Quote exactly and only this range of lines in the data below: the line that holds "(∀ l, l < 32 → tm.getLsbD" to the line that holds "true → ((halfResult", both included.

Data records:
*** Block opens ***

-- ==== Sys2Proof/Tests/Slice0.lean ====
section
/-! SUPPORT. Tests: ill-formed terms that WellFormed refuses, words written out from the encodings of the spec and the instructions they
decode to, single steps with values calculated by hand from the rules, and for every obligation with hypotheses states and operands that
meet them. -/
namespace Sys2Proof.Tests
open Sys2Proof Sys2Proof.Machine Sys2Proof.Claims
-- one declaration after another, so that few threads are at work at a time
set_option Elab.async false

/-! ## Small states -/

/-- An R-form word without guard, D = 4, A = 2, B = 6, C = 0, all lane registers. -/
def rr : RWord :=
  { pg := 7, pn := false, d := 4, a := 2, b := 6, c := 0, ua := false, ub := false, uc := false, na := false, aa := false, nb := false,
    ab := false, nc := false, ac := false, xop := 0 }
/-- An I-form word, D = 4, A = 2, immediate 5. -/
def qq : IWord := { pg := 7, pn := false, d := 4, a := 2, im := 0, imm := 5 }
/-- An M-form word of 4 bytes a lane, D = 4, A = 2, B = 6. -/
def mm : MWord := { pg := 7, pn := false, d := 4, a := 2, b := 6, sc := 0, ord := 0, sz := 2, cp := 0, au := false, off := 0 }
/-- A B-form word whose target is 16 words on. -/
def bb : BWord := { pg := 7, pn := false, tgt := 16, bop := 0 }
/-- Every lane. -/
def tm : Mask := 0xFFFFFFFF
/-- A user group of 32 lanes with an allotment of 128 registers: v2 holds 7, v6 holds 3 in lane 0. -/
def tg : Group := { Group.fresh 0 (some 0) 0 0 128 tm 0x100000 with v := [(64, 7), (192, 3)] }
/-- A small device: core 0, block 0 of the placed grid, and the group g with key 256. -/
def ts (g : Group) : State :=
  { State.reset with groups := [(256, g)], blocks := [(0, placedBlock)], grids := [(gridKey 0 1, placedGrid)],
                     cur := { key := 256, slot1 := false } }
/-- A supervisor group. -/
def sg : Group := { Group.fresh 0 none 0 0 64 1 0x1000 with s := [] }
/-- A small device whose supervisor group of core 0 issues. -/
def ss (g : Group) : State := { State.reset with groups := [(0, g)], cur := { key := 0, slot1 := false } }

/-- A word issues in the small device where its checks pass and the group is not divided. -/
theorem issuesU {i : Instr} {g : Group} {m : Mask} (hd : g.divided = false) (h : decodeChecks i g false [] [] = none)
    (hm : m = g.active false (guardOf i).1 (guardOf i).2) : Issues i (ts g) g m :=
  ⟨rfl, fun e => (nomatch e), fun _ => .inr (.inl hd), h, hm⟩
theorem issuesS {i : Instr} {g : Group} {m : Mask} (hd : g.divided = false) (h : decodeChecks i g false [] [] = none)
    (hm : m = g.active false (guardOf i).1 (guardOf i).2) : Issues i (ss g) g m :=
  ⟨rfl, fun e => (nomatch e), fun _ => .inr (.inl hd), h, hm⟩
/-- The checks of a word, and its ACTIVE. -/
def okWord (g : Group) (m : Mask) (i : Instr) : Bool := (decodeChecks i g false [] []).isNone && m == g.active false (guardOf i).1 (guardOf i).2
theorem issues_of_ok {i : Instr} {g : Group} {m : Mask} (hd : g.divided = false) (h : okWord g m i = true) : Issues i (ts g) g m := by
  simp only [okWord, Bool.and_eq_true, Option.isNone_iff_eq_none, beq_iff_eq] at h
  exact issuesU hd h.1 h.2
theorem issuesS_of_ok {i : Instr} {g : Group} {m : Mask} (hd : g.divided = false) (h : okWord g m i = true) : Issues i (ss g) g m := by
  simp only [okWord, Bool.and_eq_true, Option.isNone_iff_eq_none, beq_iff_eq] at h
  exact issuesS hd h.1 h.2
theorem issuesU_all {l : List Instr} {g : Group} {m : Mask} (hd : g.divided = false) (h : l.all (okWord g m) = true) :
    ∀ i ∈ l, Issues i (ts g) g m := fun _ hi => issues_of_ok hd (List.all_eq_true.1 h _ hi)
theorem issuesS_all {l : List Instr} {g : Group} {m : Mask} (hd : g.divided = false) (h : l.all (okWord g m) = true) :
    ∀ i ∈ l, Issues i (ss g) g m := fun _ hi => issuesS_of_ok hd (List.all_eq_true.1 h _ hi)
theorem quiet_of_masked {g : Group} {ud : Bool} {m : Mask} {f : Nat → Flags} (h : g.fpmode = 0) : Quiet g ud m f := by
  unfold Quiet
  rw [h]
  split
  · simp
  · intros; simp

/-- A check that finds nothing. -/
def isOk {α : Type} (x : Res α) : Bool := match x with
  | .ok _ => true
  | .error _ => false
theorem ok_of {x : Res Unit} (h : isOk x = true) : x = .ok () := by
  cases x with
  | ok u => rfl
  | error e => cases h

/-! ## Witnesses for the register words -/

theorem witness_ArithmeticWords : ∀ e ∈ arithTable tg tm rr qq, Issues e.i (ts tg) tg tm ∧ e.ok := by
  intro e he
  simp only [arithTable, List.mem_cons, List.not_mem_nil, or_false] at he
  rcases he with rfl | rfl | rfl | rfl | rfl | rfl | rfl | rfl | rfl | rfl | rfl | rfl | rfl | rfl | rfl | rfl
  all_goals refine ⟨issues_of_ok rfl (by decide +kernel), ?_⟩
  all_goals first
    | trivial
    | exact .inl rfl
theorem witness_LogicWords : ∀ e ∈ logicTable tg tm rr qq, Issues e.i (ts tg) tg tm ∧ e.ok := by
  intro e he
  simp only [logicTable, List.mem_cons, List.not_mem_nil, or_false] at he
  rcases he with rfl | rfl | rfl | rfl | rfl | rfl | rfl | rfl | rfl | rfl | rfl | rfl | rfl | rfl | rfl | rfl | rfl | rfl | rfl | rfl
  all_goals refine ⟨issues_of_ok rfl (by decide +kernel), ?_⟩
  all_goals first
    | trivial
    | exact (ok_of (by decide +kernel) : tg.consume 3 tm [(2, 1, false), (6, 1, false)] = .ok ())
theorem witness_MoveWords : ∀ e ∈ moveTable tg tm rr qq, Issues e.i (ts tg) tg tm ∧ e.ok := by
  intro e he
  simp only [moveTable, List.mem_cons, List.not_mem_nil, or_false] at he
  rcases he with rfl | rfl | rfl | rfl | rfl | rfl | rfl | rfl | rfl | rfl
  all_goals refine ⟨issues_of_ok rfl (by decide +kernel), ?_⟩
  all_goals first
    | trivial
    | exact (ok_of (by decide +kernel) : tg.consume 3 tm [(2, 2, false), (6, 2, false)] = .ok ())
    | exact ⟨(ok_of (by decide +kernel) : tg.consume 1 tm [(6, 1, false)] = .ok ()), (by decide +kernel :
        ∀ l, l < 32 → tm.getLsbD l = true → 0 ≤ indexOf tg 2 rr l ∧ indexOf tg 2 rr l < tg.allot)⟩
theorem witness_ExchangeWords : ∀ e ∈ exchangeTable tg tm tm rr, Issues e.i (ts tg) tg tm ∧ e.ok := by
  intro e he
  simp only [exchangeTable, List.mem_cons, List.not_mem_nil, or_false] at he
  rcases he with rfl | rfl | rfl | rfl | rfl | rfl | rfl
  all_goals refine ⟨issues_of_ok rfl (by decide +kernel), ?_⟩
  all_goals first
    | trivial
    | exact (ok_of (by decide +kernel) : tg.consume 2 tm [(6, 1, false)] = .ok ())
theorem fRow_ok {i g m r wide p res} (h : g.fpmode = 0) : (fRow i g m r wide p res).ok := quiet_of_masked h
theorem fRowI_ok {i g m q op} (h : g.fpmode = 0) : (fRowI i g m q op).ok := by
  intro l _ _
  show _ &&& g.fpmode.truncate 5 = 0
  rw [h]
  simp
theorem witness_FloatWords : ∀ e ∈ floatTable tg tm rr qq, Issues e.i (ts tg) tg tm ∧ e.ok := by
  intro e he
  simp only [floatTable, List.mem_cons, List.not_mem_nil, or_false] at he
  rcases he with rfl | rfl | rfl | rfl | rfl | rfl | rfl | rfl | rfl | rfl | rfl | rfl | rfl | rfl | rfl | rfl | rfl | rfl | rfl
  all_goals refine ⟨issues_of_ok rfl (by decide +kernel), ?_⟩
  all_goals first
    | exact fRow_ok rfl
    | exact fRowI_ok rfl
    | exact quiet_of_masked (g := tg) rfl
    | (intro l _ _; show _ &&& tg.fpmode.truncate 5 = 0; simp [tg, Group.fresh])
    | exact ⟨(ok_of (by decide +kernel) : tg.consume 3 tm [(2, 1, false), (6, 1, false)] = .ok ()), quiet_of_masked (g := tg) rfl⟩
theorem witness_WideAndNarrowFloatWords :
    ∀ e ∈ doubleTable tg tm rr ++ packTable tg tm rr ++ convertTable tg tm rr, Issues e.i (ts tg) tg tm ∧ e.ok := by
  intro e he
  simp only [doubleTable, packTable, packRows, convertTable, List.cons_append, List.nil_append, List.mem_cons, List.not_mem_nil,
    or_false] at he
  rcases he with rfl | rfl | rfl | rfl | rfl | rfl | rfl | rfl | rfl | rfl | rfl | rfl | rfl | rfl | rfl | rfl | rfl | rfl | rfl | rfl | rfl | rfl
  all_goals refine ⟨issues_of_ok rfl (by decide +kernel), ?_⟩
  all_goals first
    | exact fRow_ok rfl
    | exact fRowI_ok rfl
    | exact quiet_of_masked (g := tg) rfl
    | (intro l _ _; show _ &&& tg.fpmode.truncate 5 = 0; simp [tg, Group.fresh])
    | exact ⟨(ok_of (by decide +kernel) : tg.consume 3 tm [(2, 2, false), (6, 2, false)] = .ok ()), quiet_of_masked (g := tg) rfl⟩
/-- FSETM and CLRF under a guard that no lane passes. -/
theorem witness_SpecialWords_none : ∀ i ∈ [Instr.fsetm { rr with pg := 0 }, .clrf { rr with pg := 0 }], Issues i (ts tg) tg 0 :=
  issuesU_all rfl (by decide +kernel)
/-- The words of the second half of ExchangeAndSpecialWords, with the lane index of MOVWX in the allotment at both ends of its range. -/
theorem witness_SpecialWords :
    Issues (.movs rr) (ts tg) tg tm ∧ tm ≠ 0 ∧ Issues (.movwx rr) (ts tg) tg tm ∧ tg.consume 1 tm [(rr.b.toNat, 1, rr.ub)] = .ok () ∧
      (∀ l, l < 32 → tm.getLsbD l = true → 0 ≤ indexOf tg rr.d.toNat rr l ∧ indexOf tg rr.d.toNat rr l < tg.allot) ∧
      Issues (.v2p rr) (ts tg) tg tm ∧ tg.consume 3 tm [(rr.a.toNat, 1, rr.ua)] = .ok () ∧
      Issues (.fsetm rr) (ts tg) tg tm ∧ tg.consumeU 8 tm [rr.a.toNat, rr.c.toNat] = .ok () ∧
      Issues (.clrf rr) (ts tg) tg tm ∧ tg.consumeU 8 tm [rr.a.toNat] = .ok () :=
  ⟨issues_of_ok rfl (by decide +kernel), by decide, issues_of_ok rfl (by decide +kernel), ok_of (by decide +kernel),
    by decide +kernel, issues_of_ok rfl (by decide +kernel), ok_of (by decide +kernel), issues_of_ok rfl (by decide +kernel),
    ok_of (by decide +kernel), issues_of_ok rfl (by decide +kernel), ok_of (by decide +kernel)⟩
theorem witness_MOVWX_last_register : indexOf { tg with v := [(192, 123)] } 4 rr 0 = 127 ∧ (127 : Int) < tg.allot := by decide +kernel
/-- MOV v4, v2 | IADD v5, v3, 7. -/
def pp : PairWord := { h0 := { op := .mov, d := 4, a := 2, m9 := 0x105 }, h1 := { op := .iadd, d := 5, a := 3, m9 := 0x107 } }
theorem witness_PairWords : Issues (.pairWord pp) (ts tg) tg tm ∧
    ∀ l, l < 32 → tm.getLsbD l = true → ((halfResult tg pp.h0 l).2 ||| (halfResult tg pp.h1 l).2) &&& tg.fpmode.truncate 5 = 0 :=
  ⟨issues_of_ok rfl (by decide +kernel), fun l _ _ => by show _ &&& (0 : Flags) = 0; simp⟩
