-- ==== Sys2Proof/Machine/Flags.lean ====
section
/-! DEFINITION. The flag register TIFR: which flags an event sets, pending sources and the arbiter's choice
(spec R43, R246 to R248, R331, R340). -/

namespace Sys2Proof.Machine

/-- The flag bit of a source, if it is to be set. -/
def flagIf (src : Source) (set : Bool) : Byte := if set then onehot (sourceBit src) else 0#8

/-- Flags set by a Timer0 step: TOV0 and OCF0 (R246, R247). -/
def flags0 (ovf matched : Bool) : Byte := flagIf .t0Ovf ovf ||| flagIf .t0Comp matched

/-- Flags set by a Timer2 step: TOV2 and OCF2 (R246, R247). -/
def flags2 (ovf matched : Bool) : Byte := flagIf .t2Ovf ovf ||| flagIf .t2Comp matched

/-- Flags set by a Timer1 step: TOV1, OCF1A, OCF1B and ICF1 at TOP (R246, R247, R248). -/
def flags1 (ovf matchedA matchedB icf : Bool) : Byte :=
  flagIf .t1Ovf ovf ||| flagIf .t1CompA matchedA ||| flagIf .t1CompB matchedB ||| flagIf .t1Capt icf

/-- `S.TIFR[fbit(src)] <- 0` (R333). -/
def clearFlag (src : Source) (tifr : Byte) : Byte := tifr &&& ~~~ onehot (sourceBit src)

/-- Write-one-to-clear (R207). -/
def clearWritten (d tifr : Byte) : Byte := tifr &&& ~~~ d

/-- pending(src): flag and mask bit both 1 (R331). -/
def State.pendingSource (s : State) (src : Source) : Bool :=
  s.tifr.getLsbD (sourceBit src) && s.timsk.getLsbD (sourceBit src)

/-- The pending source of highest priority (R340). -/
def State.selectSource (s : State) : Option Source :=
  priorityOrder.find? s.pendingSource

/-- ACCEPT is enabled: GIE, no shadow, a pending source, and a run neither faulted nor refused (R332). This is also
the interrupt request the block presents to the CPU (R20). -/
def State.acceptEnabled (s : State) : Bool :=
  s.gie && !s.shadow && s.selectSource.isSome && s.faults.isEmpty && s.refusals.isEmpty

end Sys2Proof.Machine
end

*** Block closes ***

Answer to the exercise:
      (∀ l, l < 32 → tm.getLsbD l = true → 0 ≤ indexOf tg rr.d.toNat rr l ∧ indexOf tg rr.d.toNat rr l < tg.allot) ∧
      Issues (.v2p rr) (ts tg) tg tm ∧ tg.consume 3 tm [(rr.a.toNat, 1, rr.ua)] = .ok () ∧
      Issues (.fsetm rr) (ts tg) tg tm ∧ tg.consumeU 8 tm [rr.a.toNat, rr.c.toNat] = .ok () ∧
      Issues (.clrf rr) (ts tg) tg tm ∧ tg.consumeU 8 tm [rr.a.toNat] = .ok () :=
  ⟨issues_of_ok rfl (by decide +kernel), by decide, issues_of_ok rfl (by decide +kernel), ok_of (by decide +kernel),
    by decide +kernel, issues_of_ok rfl (by decide +kernel), ok_of (by decide +kernel), issues_of_ok rfl (by decide +kernel),
    ok_of (by decide +kernel), issues_of_ok rfl (by decide +kernel), ok_of (by decide +kernel)⟩
theorem witness_MOVWX_last_register : indexOf { tg with v := [(192, 123)] } 4 rr 0 = 127 ∧ (127 : Int) < tg.allot := by decide +kernel
/-- MOV v4, v2 | IADD v5, v3, 7. -/
def pp : PairWord := { h0 := { op := .mov, d := 4, a := 2, m9 := 0x105 }, h1 := { op := .iadd, d := 5, a := 3, m9 := 0x107 } }
theorem witness_PairWords : Issues (.pairWord pp) (ts tg) tg tm ∧
    ∀ l, l < 32 → tm.getLsbD l = true → ((halfResult tg pp.h0 l).2 ||| (halfResult tg pp.h1 l).2) &&& tg.fpmode.truncate 5 = 0 :=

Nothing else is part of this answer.